# Record extracts
-- ==== Sys2Proof/Certificates/Slice0/Obligations.lean ====
section
/-! DEFINITION. The statements for the provers. A codec function or a transaction executed by itself answers on the
model's own port (log 9); an environment's events stand in `inputs` (log 2); `good x` is a successful completion
with data `x`. -/

open Sys2Proof Sys2Proof.Machine Sys2Proof.Safety

/-! ## The register codec (40_codec.md) -/

/-- R91. -/
def Obligations.DecodeBcdIsTenTimesHighPlusLow : Prop :=
  ∀ (s : State) (x : Byte), ∃ b : Byte,
    b.toNat = 10 * (x.toNat / 16) + x.toNat % 16 ∧ exec (.decodeBcd x) s = .next { s with port := .byte b }

/-- R92: the tens in the high nibble, truncated to 4 bits, the ones in the low nibble, for every byte. -/
def Obligations.EncodeBcdPacksTensAndOnes : Prop :=
  ∀ (s : State) (v : Byte), ∃ b : Byte,
    b.toNat = 16 * (v.toNat / 10 % 16) + v.toNat % 10 ∧ (v.toNat ≤ 9 → b = v)
      ∧ exec (.encodeBcd v) s = .next { s with port := .byte b }

/-- 40_codec.md section 1: both laws of R93 and its scenario, and the two values where the laws fail, which the spec
infers (its sentence is marked [derived: from rules R91 and R92]). -/
def Obligations.BcdRoundTripLaws : Prop :=
  ∀ s : State,
    (∀ v : Byte, v.toNat ≤ 99 → ∃ b t, exec (.encodeBcd v) s = .next t ∧ t.port = .byte b
      ∧ exec (.decodeBcd b) t = .next { s with port := .byte v })
    ∧ (∀ x : Byte, x.toNat / 16 ≤ 9 → x.toNat % 16 ≤ 9 → ∃ b t, exec (.decodeBcd x) s = .next t ∧ t.port = .byte b
      ∧ exec (.encodeBcd b) t = .next { s with port := .byte x })
    ∧ exec (.encodeBcd 0) s = .next { s with port := .byte 0x00 }
    ∧ exec (.encodeBcd 9) s = .next { s with port := .byte 0x09 }
    ∧ exec (.encodeBcd 10) s = .next { s with port := .byte 0x10 }
    ∧ exec (.encodeBcd 59) s = .next { s with port := .byte 0x59 }
    ∧ decodeBcd (encodeBcd 160) = 0 ∧ encodeBcd (decodeBcd 0x0A) = 0x10

/-- R94: the BCD byte with bit 7 forced to 0. -/
def Obligations.EncSecondsClearsClockHalt : Prop :=
  ∀ (s : State) (v : Byte), ∃ b : Byte,
    b.toNat = (16 * (v.toNat / 10 % 16) + v.toNat % 10) % 128 ∧ clockHalt b = false
      ∧ exec (.encSeconds v) s = .next { s with port := .byte b }

/-- R95: bit 7 masked off before decoding. -/
def Obligations.DecSecondsDropsClockHalt : Prop :=
  ∀ (s : State) (x : Byte), ∃ b : Byte,
    b.toNat = 10 * (x.toNat % 128 / 16) + x.toNat % 16 ∧ exec (.decSeconds x) s = .next { s with port := .byte b }

/-- R96 and R97: no mask in either direction. -/
def Obligations.MinutesAreUnmasked : Prop :=
  ∀ (s : State) (x : Byte), ∃ b d : Byte,
    b.toNat = 16 * (x.toNat / 10 % 16) + x.toNat % 10 ∧ exec (.encMinutes x) s = .next { s with port := .byte b }
      ∧ d.toNat = 10 * (x.toNat / 16) + x.toNat % 16 ∧ exec (.decMinutes x) s = .next { s with port := .byte d }

/-- 40_codec.md section 3: the hours byte from its BCD byte, bit by bit; outside the field's range the bit operations
are applied literally (the spec's decision D16). -/
def Obligations.EncHoursMergesModeBits : Prop :=
  ∀ (s : State) (h : Byte), ∃ e b a p : Byte,
    e.toNat = 16 * (h.toNat / 10 % 16) + h.toNat % 10
      ∧ modeSelect b = false ∧ (∀ i, i ≠ 6 → b.getLsbD i = e.getLsbD i)
      ∧ modeSelect a = true ∧ pmBit a = false ∧ (∀ i, i ≠ 6 → i ≠ 5 → a.getLsbD i = e.getLsbD i)
      ∧ modeSelect p = true ∧ pmBit p = true ∧ (∀ i, i ≠ 6 → i ≠ 5 → p.getLsbD i = e.getLsbD i)
      ∧ exec (.encHours24 h) s = .next { s with port := .byte b }
      ∧ exec (.encHoursAm h) s = .next { s with port := .byte a }
      ∧ exec (.encHoursPm h) s = .next { s with port := .byte p }

/-- 40_codec.md section 3: bit 6 selects the mode, bit 5 AM or PM in 12-hour mode; only the named bits are cleared
before decoding, so bit 7 passes into the tens digit (the spec's decision D17, log 20). The operand is any byte whose
mode bits are those of the row. -/
def Obligations.DecHoursReadsModeBits : Prop :=
  ∀ (s : State) (x : Byte),
    (modeSelect x = false → ∃ h : Byte, h.toNat = 10 * (x.toNat / 16) + x.toNat % 16
      ∧ exec (.decHours24 x) s = .next { s with port := .hours h .h24 })
    ∧ (modeSelect x = true → pmBit x = false → ∃ h : Byte, h.toNat = 10 * ((x.toNat - 64) / 16) + x.toNat % 16
      ∧ exec (.decHoursAm x) s = .next { s with port := .hours h .h12Am })
    ∧ (modeSelect x = true → pmBit x = true → ∃ h : Byte, h.toNat = 10 * ((x.toNat - 96) / 16) + x.toNat % 16
      ∧ exec (.decHoursPm x) s = .next { s with port := .hours h .h12Pm })

/-- 40_codec.md section 3: the round trip of the hours byte, 24-hour format for 0 to 23, 12-hour format for 0 to 19
(1 to 12 among them); nothing is converted between the modes. -/
def Obligations.HoursRoundTrip : Prop :=
  ∀ (s : State) (h : Byte),
    (h.toNat ≤ 23 → ∃ b t, exec (.encHours24 h) s = .next t ∧ t.port = .byte b
      ∧ exec (.decHours24 b) t = .next { s with port := .hours h .h24 })
    ∧ (h.toNat ≤ 19 → ∃ b t, exec (.encHoursAm h) s = .next t ∧ t.port = .byte b
      ∧ exec (.decHoursAm b) t = .next { s with port := .hours h .h12Am })
    ∧ (h.toNat ≤ 19 → ∃ b t, exec (.encHoursPm h) s = .next t ∧ t.port = .byte b
      ∧ exec (.decHoursPm b) t = .next { s with port := .hours h .h12Pm })
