@[simp] theorem performed_connValid (q : Request) (status : Byte) : (performed q status s).connValid = s.connValid := by
  unfold performed; repeat' split
  all_goals simp
@[simp] theorem performed_mode (q : Request) (status : Byte) : (performed q status s).mode = s.mode := by
  unfold performed; repeat' split
  all_goals simp
@[simp] theorem performed_cur (q : Request) (status : Byte) : (performed q status s).cur = s.cur := by
  unfold performed; repeat' split
  all_goals simp
@[simp] theorem performed_step (q : Request) (status : Byte) : (performed q status s).step = s.step := by
  unfold performed; repeat' split
  all_goals simp
@[simp] theorem performed_acc (q : Request) (status : Byte) : (performed q status s).acc = s.acc := by
  unfold performed; repeat' split
  all_goals simp
@[simp] theorem performed_request (q : Request) (status : Byte) : (performed q status s).request = s.request := by
  unfold performed; repeat' split
  all_goals simp
@[simp] theorem performed_offered (q : Request) (status : Byte) : (performed q status s).offered = s.offered := by
  unfold performed; repeat' split
  all_goals simp
@[simp] theorem performed_responses (q : Request) (status : Byte) : (performed q status s).responses = s.responses := by
  unfold performed; repeat' split
  all_goals simp
@[simp] theorem performed_inputs (q : Request) (status : Byte) : (performed q status s).inputs = s.inputs := by
  unfold performed; repeat' split
  all_goals simp
@[simp] theorem performed_requests (q : Request) (status : Byte) : (performed q status s).requests = s.requests := by
  unfold performed; repeat' split
  all_goals simp
@[simp] theorem performed_issue (q : Request) (status : Byte) : (performed q status s).issue = s.issue := by
  unfold performed; repeat' split
  all_goals simp
@[simp] theorem performed_txn (q : Request) (status : Byte) : (performed q status s).txn = s.txn := by
  unfold performed; repeat' split
  all_goals simp
@[simp] theorem performed_port (q : Request) (status : Byte) : (performed q status s).port = s.port := by
  unfold performed; repeat' split
  all_goals simp
@[simp] theorem performed_draws (q : Request) (status : Byte) : (performed q status s).draws = s.draws := by
  unfold performed; repeat' split
  all_goals simp

@[simp] theorem succeeded_mode (q : Request) (x : Byte) : (succeeded q x s).mode = s.mode := by
  unfold succeeded; split <;> simp
@[simp] theorem succeeded_cur (q : Request) (x : Byte) : (succeeded q x s).cur = s.cur := by
  unfold succeeded; split <;> simp
@[simp] theorem succeeded_step (q : Request) (x : Byte) : (succeeded q x s).step = s.step := by
  unfold succeeded; split <;> simp
@[simp] theorem succeeded_request (q : Request) (x : Byte) : (succeeded q x s).request = s.request := by
  unfold succeeded; split <;> simp
@[simp] theorem succeeded_offered (q : Request) (x : Byte) : (succeeded q x s).offered = s.offered := by
  unfold succeeded; split <;> simp
@[simp] theorem succeeded_responses (q : Request) (x : Byte) : (succeeded q x s).responses = s.responses := by
  unfold succeeded; split <;> simp
@[simp] theorem succeeded_regs (q : Request) (x : Byte) : (succeeded q x s).regs = s.regs := by
  unfold succeeded; split <;> simp
@[simp] theorem succeeded_pointer (q : Request) (x : Byte) : (succeeded q x s).pointer = s.pointer := by
  unfold succeeded; split <;> simp
@[simp] theorem succeeded_busHeld (q : Request) (x : Byte) : (succeeded q x s).busHeld = s.busHeld := by
  unfold succeeded; split <;> simp
@[simp] theorem succeeded_inputs (q : Request) (x : Byte) : (succeeded q x s).inputs = s.inputs := by
  unfold succeeded; split <;> simp
@[simp] theorem succeeded_requests (q : Request) (x : Byte) : (succeeded q x s).requests = s.requests := by
  unfold succeeded; split <;> simp
@[simp] theorem succeeded_issue (q : Request) (x : Byte) : (succeeded q x s).issue = s.issue := by
  unfold succeeded; split <;> simp
@[simp] theorem succeeded_txn (q : Request) (x : Byte) : (succeeded q x s).txn = s.txn := by
  unfold succeeded; split <;> simp
@[simp] theorem succeeded_port (q : Request) (x : Byte) : (succeeded q x s).port = s.port := by
  unfold succeeded; split <;> simp
@[simp] theorem succeeded_draws (q : Request) (x : Byte) : (succeeded q x s).draws = s.draws := by
  unfold succeeded; split <;> simp

theorem performed_wf {q : Request} {status : Byte} {s : State} (h : Memory.wf s.regs = true) :
    Memory.wf (performed q status s).regs = true := by
  unfold performed; repeat' split
  all_goals first | exact h | exact storeRegister_wf h

/-- A completed request changes no register but the one a two-byte send addresses. -/
theorem performed_other {q : Request} {status : Byte} {s : State} {k : Nat}
    (h : q.kind = .send → q.len = 2 → k ≠ q.d0.toNat) :
    Memory.read (performed q status s).regs k = Memory.read s.regs k := by
  unfold performed
  split
  · split
    · split
      · exact storeRegister_other (h (by assumption) (by assumption))
      · rfl
    all_goals rfl
  · rfl

/-- A byte received goes where the micro-step at `step` says (10_state.md R13). -/
theorem receive_into {s : State} {q : Request} {i : Fin 4} (x : Byte) (hm : s.mode = .busy)
    (h : currentMicro s = some ⟨q, some i⟩) : receive x s = { s with acc := s.acc.set i x } := by
  simp [receive, hm, h]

# Directions for this task
In the listing above, find the line with "def Obligations.EncHoursMergesModeBits : Prop" and the line with "a.getLsbD i = e.getLsbD i)". Output those two lines and every line between them, exactly as written.

# Answer area
def Obligations.EncHoursMergesModeBits : Prop :=
  ∀ (s : State) (h : Byte), ∃ e b a p : Byte,
    e.toNat = 16 * (h.toNat / 10 % 16) + h.toNat % 10
      ∧ modeSelect b = false ∧ (∀ i, i ≠ 6 → b.getLsbD i = e.getLsbD i)
      ∧ modeSelect a = true ∧ pmBit a = false ∧ (∀ i, i ≠ 6 → i ≠ 5 → a.getLsbD i = e.getLsbD i)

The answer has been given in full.